YOUR OBJECTIVE:
How many lines of the data contain the word "attached"? Give only that number.

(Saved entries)
/-- A posted descriptor starts in its queue's turn and is judged as R75 gives, reads of the companion and of module memory go out,
data from the companion leave for module memory over the mesh, the last answer ends the work, and a descriptor that has ended leaves
the queue once its status is written, with the consumer index past it (R13, R73, R75, R76, R77). -/
def Obligations.DescriptorsComplete : Prop :=
  ∀ (q : Nat) (b : List Byte) (s : State), s.on →
    let d := s.dev
    let x := queueOf q d
    let r := runOf q x.next b d
    let taken := fun y : DmaRun => putQueue q { x with next := (x.next + 1) % 2 ^ 16 } { d with dma := [y], dmaTurn := q }
    (x.enabled = true → x.disabling = false → x.next ≠ producerOf q d → d.dma = [] → queueTurn d = some q →
        windowRead (x.base + 64 * (x.next % 2 ^ x.sizeLog2)) 64 d = some b → judgeRun r d = .done →
        d.job.closing.contains r.context = false →
      (r.op = 0 → Gives s (exec (.nop q) s) (taken { r with result := .done, detail := 0, stage := .ended }))
      ∧ (r.op = 1 → r.length ≠ 0 → Gives s (exec (.hostToModule q) s) (askCompanion r (taken r)))
      ∧ (r.op = 2 → r.length ≠ 0 → Gives s (exec (.moduleToHost q) s) (askMemory r (taken r)))
      ∧ (r.op = 3 → r.length ≠ 0 → d.job.slotCapacity ≠ 0 → Gives s (exec (.slotFill q) s) (askCompanion r (taken r))))
    ∧ (x.enabled = true → x.disabling = false → x.next ≠ producerOf q d → d.dma = [] → queueTurn d = some q →
        windowRead (x.base + 64 * (x.next % 2 ^ x.sizeLog2)) 64 d = some b → judgeRun r d ≠ .done → r.op = 1 →
        d.job.closing.contains r.context = false →
      Gives s (exec (.hostToModule q) s) (taken { r with result := judgeRun r d, detail := 0, stage := .ended }))
    ∧ (∀ (y : DmaRun) (tag : Nat) (data : List Byte), d.link.phase = .active → d.dma = [y] → y.tag = some tag →
        data.length = y.asked → y.stage = .data → y.result = .done → y.moved + data.length = bytesOf y d.job →
        let came := cameIn 1 (slotsFor data.length) d
        let ps := dmaPuts y.msgId y.context (y.moduleAddr + y.moved) data false came
        ps ≠ [] →
      Gives s (exec (.dmaReadData tag 0 false data) s)
        (sendRun y.queue y.index ps.length ps
          (modRun y.queue y.index (fun z => { z with moved := z.moved + data.length, tag := none }) came)))
    ∧ (∀ (y : DmaRun) (p : Packet), d.dma = [y] → y.op = 1 → y.tag = none → y.stage = .data → y.moved = bytesOf y d.job →
        y.awaited = 1 → p.msgId = y.msgId → p.result = .done →
      dmaAnswer p d = { d with dma := [{ y with awaited := 0, stage := .ended }] })
    ∧ (∀ (y : DmaRun) (rest : List DmaRun), d.dma = y :: rest → y.queue = q → y.stage = .ended → y.awaited = 0 → y.op = 0 →
        y.result = .done → y.detail = 0 → y.event = false → y.signalFlag = false → x.disabling = false →
        rest.any (fun z => z.queue == q && z.index == y.index) = false →
        windowTook (d.job.slotRecord + 32 * y.slot) 32 d = true →
        windowTook (descriptorAddr y d + 0x28) 20
          (windowPut (descriptorAddr y d + 0x28) (leBytes 8 y.moved ++ leBytes 8 (y.poisonAddr.getD 0) ++ leBytes 4 (2 ^ 31 + resultCode .done)) d) = true →
      Does s (exec (.descriptorComplete q) s) (fun e =>
        consumerOf q e = (y.index + 1) % 2 ^ 16 ∧ e.dma = rest))

/-- JOB commands: ATTACH fixes the job from the registers and is BUSY while the rank table comes and the slots' headers are zeroed
over the mesh; the last of them attaches the job; contexts are opened and closed, a closing context is drained once none of its work
remains, and DETACH ends the job (R88, R89). -/
def Obligations.JobCommandsComplete : Prop :=
  ∀ (arg : Nat) (s : State), s.on →
    let d := s.dev
    let g := pageOf pJob d
    (mayCommand pJob d = true → g.state = .ready → attachInRange d = true →
      Does s (exec (.attach arg) s) (fun e => { e.job with load := none } = newJob d ∧ answers pJob 0x40 .busy d e))
    ∧ (∀ (l : RankLoad) (tag : Nat) (data : List Byte), d.link.phase = .active → d.dma = [] → d.job.load = some l →
        l.tag = some tag → l.poisoned = false → data.length = l.asked → l.table.length + data.length = 8 * d.job.rankCount →
      Gives s (exec (.dmaReadData tag 0 false data) s)
        (zeroHeaders { l with table := l.table ++ data, tag := none } (cameIn 1 (slotsFor data.length) d)))
    ∧ (∀ (l : RankLoad) (p : Packet), d.dma = [] → d.job.load = some l → l.msgId = p.msgId → l.awaited = 1 →
        inProgress pJob 0x40 d = true → g.state = .ready →
      let e := dmaAnswer p d
      e.job = { d.job with
        attached := true, load := none,
        rankTable := (List.range d.job.rankCount).map (fun i => BitVec.ofNat 64 (leAt l.table (8 * i) 8)) }
      ∧ (pageOf pJob e).state = .active ∧ (pageOf pJob e).result = .done ∧ (pageOf pJob e).cmd = none)
    ∧ (mayCommand pJob d = true → g.state = .active → d.job.open_ = [] →
      Does s (exec .detach s) (fun e => e.job = { d.job with attached := false }))
    ∧ (mayCommand pJob d = true → g.state = .active → arg ≤ 7 → ctxOpen arg d = false →
      Reaches s (exec (.openContext arg) s)
        (putPage pJob (g.ended 0x42 .done) { d with job := { d.job with open_ := d.job.open_ ++ [arg] } }))
    ∧ (mayCommand pJob d = true → g.state = .active → arg ≤ 7 → ctxOpen arg d = true → ringUses arg d = false →
      Gives s (exec (.closeContext arg) s) (beginClose arg (putPage pJob (g.started 0x43 arg) d)))
    ∧ (∀ c, g.cmd = some ⟨0x43, c⟩ → d.job.closing.contains arg = true → contextBusy arg d = false →
      Reaches s (exec (.contextDrained arg) s) (putPage pJob { g with result := .done, cmd := none }
        { d with job := { d.job with closing := d.job.closing.filter (· != arg) } }))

FINISHED TASK:
2